◆ WORK INSTRUCTION
How many lines in the data below contain the string "decodeHeader"? State that number only.

(Collected data entries)
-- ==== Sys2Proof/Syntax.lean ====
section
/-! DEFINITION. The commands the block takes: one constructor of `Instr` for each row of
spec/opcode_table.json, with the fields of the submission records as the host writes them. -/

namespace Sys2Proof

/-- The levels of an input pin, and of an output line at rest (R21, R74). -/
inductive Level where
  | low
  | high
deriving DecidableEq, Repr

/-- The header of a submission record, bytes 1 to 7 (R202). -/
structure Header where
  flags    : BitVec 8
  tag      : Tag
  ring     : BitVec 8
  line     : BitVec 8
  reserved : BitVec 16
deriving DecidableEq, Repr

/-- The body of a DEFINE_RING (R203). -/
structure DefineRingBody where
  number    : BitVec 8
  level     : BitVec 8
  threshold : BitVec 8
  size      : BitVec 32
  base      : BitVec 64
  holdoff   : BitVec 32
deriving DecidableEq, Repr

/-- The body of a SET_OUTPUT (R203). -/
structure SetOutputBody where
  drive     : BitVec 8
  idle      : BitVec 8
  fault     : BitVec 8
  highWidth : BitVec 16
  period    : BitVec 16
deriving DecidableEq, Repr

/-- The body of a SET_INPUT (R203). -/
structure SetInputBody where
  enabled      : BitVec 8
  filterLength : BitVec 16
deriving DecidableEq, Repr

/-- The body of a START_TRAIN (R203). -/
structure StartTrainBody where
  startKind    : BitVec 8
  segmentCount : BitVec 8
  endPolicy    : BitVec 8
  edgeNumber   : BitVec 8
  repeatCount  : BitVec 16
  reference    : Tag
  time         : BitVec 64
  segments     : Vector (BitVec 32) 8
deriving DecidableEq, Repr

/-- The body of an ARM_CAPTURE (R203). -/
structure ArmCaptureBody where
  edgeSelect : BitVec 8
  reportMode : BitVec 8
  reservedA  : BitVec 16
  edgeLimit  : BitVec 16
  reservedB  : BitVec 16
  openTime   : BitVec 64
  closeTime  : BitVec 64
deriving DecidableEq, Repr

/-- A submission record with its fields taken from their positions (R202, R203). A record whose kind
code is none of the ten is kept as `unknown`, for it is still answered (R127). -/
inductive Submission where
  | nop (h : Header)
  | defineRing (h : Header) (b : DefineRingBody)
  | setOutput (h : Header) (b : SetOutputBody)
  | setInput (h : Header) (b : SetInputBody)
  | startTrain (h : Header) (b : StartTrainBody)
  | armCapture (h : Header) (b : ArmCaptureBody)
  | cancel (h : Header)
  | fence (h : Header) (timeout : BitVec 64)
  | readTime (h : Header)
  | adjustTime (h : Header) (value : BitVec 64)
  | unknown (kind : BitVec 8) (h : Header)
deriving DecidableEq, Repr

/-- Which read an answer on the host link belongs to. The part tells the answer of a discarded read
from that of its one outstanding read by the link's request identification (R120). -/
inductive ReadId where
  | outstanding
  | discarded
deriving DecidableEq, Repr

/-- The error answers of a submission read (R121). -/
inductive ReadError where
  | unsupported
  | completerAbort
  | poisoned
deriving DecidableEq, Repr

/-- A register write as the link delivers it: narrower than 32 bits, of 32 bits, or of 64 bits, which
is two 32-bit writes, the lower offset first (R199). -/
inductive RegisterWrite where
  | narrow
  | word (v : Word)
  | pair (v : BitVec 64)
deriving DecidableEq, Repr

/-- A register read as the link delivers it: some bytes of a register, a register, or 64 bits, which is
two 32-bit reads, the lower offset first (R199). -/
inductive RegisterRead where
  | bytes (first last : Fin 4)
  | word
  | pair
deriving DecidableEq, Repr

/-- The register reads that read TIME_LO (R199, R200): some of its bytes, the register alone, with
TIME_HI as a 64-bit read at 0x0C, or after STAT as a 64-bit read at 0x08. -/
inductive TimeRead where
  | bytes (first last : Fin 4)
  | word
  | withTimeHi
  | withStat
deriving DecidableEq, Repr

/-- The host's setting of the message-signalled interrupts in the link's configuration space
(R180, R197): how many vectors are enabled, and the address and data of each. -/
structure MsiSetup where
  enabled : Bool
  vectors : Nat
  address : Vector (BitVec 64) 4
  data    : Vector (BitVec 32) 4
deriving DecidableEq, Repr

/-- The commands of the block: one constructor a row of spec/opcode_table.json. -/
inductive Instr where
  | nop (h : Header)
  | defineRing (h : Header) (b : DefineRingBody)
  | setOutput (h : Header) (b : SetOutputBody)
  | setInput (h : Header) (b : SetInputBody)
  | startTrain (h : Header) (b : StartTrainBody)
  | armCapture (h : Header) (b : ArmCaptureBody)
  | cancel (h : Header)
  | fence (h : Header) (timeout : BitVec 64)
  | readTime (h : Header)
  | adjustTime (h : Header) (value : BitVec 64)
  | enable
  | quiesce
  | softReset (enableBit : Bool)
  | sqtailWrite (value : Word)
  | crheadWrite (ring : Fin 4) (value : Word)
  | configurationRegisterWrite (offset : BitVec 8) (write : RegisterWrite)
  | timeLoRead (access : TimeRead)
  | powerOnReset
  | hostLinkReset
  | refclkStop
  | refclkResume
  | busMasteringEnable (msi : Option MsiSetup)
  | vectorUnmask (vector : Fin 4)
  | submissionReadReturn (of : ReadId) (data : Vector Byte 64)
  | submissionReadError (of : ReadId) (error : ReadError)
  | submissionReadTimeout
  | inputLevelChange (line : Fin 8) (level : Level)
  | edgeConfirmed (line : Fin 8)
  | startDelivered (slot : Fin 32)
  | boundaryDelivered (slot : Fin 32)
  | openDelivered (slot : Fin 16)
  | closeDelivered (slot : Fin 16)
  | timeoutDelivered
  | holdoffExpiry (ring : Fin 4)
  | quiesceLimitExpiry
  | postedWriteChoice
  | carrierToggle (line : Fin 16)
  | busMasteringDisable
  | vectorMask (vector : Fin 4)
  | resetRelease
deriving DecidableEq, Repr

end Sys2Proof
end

...

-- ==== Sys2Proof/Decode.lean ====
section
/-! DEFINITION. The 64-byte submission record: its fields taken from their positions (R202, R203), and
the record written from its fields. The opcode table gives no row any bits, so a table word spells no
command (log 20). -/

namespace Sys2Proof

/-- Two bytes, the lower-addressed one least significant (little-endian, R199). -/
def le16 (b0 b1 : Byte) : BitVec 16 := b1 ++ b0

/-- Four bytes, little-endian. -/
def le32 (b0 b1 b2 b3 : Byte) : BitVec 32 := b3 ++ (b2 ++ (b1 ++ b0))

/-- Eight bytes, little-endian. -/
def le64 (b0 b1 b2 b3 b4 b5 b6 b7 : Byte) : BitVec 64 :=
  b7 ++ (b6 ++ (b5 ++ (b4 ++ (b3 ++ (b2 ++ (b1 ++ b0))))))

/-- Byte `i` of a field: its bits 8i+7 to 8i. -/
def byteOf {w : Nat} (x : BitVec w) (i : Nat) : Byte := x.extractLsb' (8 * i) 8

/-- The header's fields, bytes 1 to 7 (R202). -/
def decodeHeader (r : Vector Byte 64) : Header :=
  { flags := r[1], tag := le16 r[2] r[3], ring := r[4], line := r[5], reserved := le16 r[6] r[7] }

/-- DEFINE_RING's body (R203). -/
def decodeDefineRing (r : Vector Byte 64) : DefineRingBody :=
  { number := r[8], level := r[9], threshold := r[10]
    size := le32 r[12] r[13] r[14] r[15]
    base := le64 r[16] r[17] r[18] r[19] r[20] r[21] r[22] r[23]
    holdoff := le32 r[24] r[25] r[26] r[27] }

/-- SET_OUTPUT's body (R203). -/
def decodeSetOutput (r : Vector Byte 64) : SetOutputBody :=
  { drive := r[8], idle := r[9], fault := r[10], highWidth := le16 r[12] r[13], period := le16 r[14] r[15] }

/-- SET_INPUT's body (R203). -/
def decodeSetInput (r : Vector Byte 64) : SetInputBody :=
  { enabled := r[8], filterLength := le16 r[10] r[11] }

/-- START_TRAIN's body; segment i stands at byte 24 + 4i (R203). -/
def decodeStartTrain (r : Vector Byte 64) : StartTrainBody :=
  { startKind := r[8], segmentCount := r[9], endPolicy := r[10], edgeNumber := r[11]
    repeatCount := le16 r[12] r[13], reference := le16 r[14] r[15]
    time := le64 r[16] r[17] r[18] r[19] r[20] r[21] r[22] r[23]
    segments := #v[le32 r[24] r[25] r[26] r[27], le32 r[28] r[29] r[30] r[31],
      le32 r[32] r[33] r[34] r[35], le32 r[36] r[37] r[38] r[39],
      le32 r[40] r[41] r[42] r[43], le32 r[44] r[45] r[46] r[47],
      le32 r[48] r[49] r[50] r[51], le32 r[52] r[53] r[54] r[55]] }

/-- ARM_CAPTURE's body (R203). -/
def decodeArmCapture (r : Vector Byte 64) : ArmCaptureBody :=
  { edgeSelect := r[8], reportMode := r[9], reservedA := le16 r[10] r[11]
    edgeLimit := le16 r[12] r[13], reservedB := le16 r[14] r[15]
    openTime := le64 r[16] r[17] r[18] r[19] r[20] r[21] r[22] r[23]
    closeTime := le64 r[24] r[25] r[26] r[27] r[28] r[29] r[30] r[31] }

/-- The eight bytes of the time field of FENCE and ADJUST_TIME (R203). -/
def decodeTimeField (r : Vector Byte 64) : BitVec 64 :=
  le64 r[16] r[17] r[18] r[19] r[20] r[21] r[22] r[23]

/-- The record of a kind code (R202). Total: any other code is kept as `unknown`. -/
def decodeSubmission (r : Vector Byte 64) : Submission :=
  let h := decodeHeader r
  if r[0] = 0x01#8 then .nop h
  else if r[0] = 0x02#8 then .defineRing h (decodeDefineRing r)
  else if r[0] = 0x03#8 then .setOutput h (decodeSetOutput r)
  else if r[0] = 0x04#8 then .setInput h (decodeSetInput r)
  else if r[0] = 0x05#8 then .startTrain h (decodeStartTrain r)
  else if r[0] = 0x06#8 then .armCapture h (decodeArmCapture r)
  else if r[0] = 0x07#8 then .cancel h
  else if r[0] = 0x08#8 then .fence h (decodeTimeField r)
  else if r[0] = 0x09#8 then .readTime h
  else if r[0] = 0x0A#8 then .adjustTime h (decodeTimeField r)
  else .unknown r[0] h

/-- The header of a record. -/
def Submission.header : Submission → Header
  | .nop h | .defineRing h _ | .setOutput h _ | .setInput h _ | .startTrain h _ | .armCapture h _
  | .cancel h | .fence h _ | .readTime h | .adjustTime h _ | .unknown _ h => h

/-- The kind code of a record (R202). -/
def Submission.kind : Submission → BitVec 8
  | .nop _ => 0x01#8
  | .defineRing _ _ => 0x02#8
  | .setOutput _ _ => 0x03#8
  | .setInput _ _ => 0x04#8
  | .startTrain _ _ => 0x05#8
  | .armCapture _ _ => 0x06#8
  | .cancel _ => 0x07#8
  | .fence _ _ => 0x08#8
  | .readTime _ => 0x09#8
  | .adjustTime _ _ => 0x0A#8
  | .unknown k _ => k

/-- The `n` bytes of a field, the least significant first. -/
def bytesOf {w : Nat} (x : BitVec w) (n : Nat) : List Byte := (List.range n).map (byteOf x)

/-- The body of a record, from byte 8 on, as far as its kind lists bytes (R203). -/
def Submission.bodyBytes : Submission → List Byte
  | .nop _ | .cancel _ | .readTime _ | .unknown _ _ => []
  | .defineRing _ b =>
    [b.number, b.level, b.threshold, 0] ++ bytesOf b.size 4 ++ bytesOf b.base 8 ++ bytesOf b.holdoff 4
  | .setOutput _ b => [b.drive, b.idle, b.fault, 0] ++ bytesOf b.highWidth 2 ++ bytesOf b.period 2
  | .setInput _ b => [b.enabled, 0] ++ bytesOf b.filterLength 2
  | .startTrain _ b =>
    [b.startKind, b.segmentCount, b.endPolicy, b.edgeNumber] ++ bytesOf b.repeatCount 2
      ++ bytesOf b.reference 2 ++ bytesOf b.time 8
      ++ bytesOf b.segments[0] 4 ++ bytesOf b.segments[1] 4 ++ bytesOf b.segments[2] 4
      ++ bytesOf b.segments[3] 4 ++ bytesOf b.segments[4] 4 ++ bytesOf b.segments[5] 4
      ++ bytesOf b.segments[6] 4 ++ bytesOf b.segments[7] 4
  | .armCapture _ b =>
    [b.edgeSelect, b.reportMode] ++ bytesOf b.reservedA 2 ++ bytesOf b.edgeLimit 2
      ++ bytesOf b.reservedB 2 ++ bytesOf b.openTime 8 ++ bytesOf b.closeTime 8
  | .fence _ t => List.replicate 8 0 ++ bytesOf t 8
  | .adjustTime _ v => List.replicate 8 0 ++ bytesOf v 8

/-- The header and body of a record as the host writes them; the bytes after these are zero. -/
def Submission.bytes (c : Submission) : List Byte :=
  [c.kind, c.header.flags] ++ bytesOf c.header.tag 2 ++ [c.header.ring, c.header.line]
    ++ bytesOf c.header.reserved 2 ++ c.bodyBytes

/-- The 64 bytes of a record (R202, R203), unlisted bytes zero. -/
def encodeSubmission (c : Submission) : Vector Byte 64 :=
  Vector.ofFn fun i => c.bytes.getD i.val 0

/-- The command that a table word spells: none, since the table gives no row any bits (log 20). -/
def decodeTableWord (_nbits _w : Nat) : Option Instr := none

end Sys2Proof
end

◆ FINISHED TASK
2